On Monday, the Supreme Court agreed to take up Vice President Vance and GOP committees’ bid to strike down federal limits on political parties’ spending.

The case, National Republican Senatorial Committee v. Federal Election Commission, was originally appealed to the court by the National Republican Senatorial Committee (NRSC), the National Republican Congressional Committee (NRCC), and on behalf of two Senate Republican candidates running for election in 2022— among them, now-Vice President J.D. Vance.

It centers on whether federal limits on campaign spending from political parties runs afoul of First Amendment protections, including free speech, under the U.S. Constitution.

Twenty-four years ago, the Supreme Court upheld “coordinated party expenditure limits,” which were originally passed as part of broader campaign finance reforms in the 1970s. 

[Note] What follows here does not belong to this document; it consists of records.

-- ==== Sys2Proof/Laws/MovesTally.lean ====
section
/-! SUPPORT. What the operations of Machine/Tally.lean leave as it was (Laws/Moves.lean). -/

namespace Sys2Proof.Machine

open Sys2Proof

theorem State.argClamps_moves {s : State} {a a' : List Nat} : Moves 0x648 s (s.argClamps a a') := by
  unfold State.argClamps
  repeat' with_reducible first
    | apply Moves.refl | (apply Moves.via State.clampAt_moves; decide) | (apply Moves.via State.setReg_moves; decide)
    | apply Moves.ite | intro _ | apply Moves.foldl

theorem State.tlyGo_moves {s : State} {p : Port} : Moves 0x5E48 s (s.tlyGo p).2 := by
  unfold State.tlyGo
  repeat' with_reducible first
    | apply Moves.refl | (apply Moves.via State.irq_moves; decide) | (apply Moves.via State.setFv_moves; decide)
    | (apply Moves.via State.argClamps_moves; decide) | (apply Moves.via State.learnLaunch_moves; decide)
    | (apply Moves.via State.tallyRefused_moves; decide) | apply Moves.ite | intro _ | apply Moves.foldl
    | (apply Moves.snd; assumption) | (apply Moves.fst; assumption) | apply Moves.idOf | fail_if_no_progress (apply Moves.tly; decide)
    | extract_lets | split

theorem State.tallyStops_moves {s : State} {x : Tally} {status : Nat} : Moves 0x406CD80C s (s.tallyStops x status) := by
  unfold State.tallyStops
  repeat' with_reducible first
    | apply Moves.refl | (apply Moves.via State.rekeyStops_moves; decide) | (apply Moves.via State.calTallyStops_moves; decide)
    | (apply Moves.via State.planTallyStops_moves; decide) | (apply Moves.via State.olcAbandon_moves; decide)
    | (apply Moves.via State.tallyEnds_moves; decide) | apply Moves.ite | intro _ | apply Moves.foldl | (apply Moves.snd; assumption)
    | (apply Moves.fst; assumption) | apply Moves.idOf | fail_if_no_progress (apply Moves.evr; decide)

theorem State.queueCompletion_moves {s : State} {x : Tally} : Moves 0x4008 s (s.queueCompletion x) := by
  unfold State.queueCompletion
  repeat' with_reducible first
    | apply Moves.refl | (apply Moves.via State.irqIf_moves; decide) | (apply Moves.via State.irq_moves; decide) | apply Moves.ite
    | intro _ | apply Moves.foldl | (apply Moves.snd; assumption) | (apply Moves.fst; assumption) | apply Moves.idOf
    | fail_if_no_progress (apply Moves.tly; decide) | extract_lets | split

theorem State.tlyCancel_moves {s : State} {n : Nat} : Moves 0x406CD80C s (s.tlyCancel n) := by
  unfold State.tlyCancel
  repeat' with_reducible first
    | apply Moves.refl | (apply Moves.via State.setFv_moves; decide) | (apply Moves.via State.tallyStops_moves; decide)
    | apply Moves.ite | intro _ | apply Moves.foldl | (apply Moves.snd; assumption) | (apply Moves.fst; assumption) | apply Moves.idOf
    | extract_lets | split

theorem State.cqPop_moves {s : State} {v : Word} : Moves 0x4000 s (s.cqPop v) := by
  unfold State.cqPop
  repeat' with_reducible first
    | apply Moves.refl | apply Moves.ite | intro _ | apply Moves.foldl | (apply Moves.snd; assumption) | (apply Moves.fst; assumption)
    | apply Moves.idOf | fail_if_no_progress (apply Moves.tly; decide)

theorem State.talliesEnd_moves {s : State} : Moves 0x406CD80C s s.talliesEnd := by
  unfold State.talliesEnd
  repeat' with_reducible first
    | apply Moves.refl | (apply Moves.via State.tallyStops_moves; decide) | apply Moves.ite | intro _ | apply Moves.foldl

theorem State.tallyStart_moves {s : State} : Moves 0x4008 s s.tallyStart := by
  unfold State.tallyStart
  repeat' with_reducible first
    | apply Moves.refl | (apply Moves.via State.queueCompletion_moves; decide) | apply Moves.ite | intro _ | apply Moves.foldl

theorem State.tallyShift_moves {s : State} {n : Nat} : Moves 0x4000 s (s.tallyShift n) := by
  unfold State.tallyShift
  repeat' with_reducible first
    | apply Moves.refl | apply Moves.ite | intro _ | apply Moves.foldl | (apply Moves.snd; assumption) | (apply Moves.fst; assumption)
    | apply Moves.idOf | fail_if_no_progress (apply Moves.tly; decide)

theorem execTallyStart_moves {t tally : Nat} {s : State} : MovesNext 0x804009 s (execTallyStart t tally s) := by
  unfold execTallyStart
  repeat' with_reducible first
    | apply Moves.refl | (apply Moves.via State.at_moves; decide) | apply MovesNext.next
    | (apply Moves.via State.setTally_moves; decide) | (apply Moves.via State.setFv_moves; decide) | apply MovesNext.ite
    | apply Moves.ite | intro _ | apply Moves.foldl | apply Moves.idOf | extract_lets | split

theorem execNop_moves {t tally : Nat} {s : State} : MovesNext 0x804001 s (execNop t tally s) := by
  unfold execNop
  repeat' with_reducible first
    | apply Moves.refl | (apply Moves.via State.at_moves; decide) | apply MovesNext.next
    | (apply Moves.via State.tallyDone_moves; decide) | (apply State.lateStop_moves; decide) | apply MovesNext.ite | apply Moves.ite
    | intro _ | apply Moves.foldl | (apply Moves.snd; assumption) | (apply Moves.fst; assumption) | apply Moves.idOf

theorem execUndefinedOperation_moves {t tally : Nat} {s : State} : MovesNext 0x804001 s (execUndefinedOperation t tally s) := by
  unfold execUndefinedOperation
  repeat' with_reducible first
    | apply Moves.refl | (apply Moves.via State.at_moves; decide) | apply MovesNext.next
    | (apply Moves.via State.tallyRefused_moves; decide) | (apply State.lateStop_moves; decide) | apply MovesNext.ite
    | apply Moves.ite | intro _ | apply Moves.foldl | (apply Moves.snd; assumption) | (apply Moves.fst; assumption) | apply Moves.idOf

theorem execTallyCompletion_moves {t tally : Nat} {s : State} : MovesNext 0x804009 s (execTallyCompletion t tally s) := by
  unfold execTallyCompletion
  repeat' with_reducible first
    | apply Moves.refl | (apply Moves.via State.at_moves; decide) | apply MovesNext.next
    | (apply Moves.via State.queueCompletion_moves; decide) | apply MovesNext.ite | apply Moves.ite | intro _ | apply Moves.foldl
    | apply Moves.idOf | extract_lets | split

theorem execTallyTimeout_moves {t tally : Nat} {s : State} : MovesNext 0x40ECD80D s (execTallyTimeout t tally s) := by
  unfold execTallyTimeout
  repeat' with_reducible first
    | apply Moves.refl | (apply Moves.via State.at_moves; decide) | apply MovesNext.next
    | (apply Moves.via State.tallyStops_moves; decide) | apply MovesNext.ite | apply Moves.ite | intro _ | apply Moves.foldl
    | apply Moves.idOf | extract_lets | split

end Sys2Proof.Machine
end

In their petition to the high court, the plaintiffs said it is “past time” to clarify the earlier decision or overrule it outright. 

“And it likely marks the last chance this Court will get to tackle the question for quite some time, as neither committees nor candidates will squander their limited resources on another challenge if this petition is denied,” their attorneys at Jones Day wrote. 

The challenged provision limits how the Republican National Committee, Democratic National Committee (DNC) and committees can spend their funds when they’re cooperating with a candidate. 

The case comes as federal election spending has reached record highs. Presidential candidates in 2024 raised at least $2 billion and spent roughly $1.8 billion in 2024, according to FEC figures.

The Trump administration supported Vance’s ask that the Supreme Court to take up the challenge. 

“A party performs that function most effectively in cooperation with the candidates themselves. By restricting that cooperation, the party-expenditure limit severely burdens the rights of parties and candidates alike,” Solicitor General D. John Sauer wrote in court filings, telling the justices they should appoint outside counsel to argue the other side. 

The Hill reports that days later, the DNC, the Democratic Senatorial Campaign Committee and Democratic Congressional Campaign Committee jointly asked to be the ones to defend the spending limits, a move no one opposed. 

“The Solicitor General’s reversal leaves the 50-year-old limitation on coordinated spending by political parties, and this Court’s 24-year-old precedent upholding it, entirely undefended before the Court,” it wrote in court filings.